(Saved data entries)
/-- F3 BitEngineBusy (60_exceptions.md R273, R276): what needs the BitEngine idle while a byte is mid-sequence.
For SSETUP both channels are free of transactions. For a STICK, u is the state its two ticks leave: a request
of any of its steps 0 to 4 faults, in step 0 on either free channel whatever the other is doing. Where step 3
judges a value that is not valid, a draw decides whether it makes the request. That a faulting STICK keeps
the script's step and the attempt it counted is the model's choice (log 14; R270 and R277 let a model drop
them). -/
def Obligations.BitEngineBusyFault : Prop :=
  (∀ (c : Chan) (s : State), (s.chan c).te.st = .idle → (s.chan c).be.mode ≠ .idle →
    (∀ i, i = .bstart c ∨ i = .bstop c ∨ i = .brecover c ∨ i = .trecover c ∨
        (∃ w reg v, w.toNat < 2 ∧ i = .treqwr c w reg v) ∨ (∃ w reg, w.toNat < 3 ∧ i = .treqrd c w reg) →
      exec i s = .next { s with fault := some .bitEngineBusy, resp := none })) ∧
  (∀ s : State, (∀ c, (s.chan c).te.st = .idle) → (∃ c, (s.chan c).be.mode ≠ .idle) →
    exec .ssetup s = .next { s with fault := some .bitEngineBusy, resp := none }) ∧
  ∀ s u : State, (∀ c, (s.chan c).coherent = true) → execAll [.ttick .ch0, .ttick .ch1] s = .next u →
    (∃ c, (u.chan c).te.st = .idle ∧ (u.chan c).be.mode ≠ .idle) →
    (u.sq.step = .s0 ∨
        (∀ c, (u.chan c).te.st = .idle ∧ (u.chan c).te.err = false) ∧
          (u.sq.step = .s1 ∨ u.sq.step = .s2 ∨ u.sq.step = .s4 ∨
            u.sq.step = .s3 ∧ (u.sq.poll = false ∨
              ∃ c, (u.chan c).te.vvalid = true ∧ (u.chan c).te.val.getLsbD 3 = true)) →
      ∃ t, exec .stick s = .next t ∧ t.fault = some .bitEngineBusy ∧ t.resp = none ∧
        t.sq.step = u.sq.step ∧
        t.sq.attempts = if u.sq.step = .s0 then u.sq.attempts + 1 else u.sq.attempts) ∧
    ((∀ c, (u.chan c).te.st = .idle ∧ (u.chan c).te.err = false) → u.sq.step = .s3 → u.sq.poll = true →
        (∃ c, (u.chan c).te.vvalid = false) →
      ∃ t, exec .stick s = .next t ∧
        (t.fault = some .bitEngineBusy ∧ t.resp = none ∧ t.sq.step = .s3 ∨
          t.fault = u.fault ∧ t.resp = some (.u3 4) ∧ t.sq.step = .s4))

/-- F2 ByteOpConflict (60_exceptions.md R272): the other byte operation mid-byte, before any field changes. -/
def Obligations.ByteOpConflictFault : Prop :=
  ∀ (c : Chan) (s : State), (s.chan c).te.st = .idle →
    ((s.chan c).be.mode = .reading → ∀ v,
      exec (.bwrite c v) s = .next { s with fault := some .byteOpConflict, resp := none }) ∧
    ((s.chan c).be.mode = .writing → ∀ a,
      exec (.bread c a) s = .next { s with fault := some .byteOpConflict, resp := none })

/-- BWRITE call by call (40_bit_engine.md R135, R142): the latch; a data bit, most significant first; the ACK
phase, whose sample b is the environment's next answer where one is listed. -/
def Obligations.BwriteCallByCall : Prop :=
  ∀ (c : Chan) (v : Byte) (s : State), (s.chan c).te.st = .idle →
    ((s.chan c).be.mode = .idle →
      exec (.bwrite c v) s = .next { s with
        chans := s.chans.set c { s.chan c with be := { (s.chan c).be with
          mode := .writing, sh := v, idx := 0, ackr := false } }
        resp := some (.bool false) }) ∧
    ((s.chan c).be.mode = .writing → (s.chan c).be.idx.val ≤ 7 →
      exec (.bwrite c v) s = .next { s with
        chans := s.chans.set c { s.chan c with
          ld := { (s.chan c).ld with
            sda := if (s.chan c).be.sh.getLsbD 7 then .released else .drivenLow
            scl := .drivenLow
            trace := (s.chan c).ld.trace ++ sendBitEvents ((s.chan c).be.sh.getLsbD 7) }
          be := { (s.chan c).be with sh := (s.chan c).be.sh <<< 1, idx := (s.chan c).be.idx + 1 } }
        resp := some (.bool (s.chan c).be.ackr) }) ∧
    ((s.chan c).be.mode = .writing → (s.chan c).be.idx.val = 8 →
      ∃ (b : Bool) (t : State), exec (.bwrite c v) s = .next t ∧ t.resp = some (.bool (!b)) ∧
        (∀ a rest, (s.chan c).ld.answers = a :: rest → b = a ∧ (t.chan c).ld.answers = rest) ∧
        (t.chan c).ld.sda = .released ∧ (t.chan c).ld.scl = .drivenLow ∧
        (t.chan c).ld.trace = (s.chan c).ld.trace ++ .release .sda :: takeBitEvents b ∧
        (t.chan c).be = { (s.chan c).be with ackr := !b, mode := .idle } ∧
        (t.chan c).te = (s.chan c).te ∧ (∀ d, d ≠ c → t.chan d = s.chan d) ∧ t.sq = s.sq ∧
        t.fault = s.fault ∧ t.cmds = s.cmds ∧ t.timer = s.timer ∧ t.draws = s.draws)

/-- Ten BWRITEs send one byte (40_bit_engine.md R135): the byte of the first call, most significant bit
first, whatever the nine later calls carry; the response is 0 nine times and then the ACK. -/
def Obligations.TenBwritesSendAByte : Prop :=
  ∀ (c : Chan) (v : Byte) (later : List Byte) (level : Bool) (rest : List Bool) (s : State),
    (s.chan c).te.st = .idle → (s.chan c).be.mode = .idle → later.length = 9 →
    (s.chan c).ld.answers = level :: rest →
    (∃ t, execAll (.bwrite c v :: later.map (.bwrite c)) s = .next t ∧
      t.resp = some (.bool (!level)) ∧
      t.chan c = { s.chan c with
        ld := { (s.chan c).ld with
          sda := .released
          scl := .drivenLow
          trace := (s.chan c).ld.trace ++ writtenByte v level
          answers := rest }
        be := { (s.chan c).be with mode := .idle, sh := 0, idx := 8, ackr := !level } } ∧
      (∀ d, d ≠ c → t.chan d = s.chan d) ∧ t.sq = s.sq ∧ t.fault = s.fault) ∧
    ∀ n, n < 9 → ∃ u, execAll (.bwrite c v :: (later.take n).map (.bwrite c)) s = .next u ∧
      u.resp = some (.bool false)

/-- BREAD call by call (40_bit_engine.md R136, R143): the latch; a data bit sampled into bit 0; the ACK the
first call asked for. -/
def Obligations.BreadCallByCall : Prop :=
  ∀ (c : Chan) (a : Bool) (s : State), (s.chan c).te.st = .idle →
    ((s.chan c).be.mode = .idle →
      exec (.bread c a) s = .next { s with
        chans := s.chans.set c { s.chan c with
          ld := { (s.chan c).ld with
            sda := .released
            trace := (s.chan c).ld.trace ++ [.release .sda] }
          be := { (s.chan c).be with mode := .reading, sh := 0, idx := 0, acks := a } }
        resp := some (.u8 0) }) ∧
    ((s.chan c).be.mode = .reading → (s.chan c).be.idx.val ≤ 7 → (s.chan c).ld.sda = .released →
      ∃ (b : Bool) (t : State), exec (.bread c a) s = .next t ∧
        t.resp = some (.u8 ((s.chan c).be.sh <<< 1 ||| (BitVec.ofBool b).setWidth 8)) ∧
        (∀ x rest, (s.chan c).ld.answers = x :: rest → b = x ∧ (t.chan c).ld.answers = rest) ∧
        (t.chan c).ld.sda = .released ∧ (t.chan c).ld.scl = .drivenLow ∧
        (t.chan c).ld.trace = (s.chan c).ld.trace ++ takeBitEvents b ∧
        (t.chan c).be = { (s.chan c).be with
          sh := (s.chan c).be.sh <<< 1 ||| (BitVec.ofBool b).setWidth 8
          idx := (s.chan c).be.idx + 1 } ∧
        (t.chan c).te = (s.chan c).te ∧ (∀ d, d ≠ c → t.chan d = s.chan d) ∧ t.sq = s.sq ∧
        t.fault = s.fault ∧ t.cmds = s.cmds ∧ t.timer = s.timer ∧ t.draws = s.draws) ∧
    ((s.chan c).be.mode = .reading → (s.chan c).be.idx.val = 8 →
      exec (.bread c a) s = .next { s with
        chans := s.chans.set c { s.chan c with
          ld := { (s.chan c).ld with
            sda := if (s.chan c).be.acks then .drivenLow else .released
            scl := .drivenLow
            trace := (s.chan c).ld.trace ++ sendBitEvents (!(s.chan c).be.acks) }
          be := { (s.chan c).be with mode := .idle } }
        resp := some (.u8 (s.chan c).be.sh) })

Instructions to follow
Check each line of the entries, and copy the ones that contain "Prop".

Response to this task
def Obligations.BitEngineBusyFault : Prop :=
def Obligations.ByteOpConflictFault : Prop :=
def Obligations.BwriteCallByCall : Prop :=
def Obligations.TenBwritesSendAByte : Prop :=
def Obligations.BreadCallByCall : Prop :=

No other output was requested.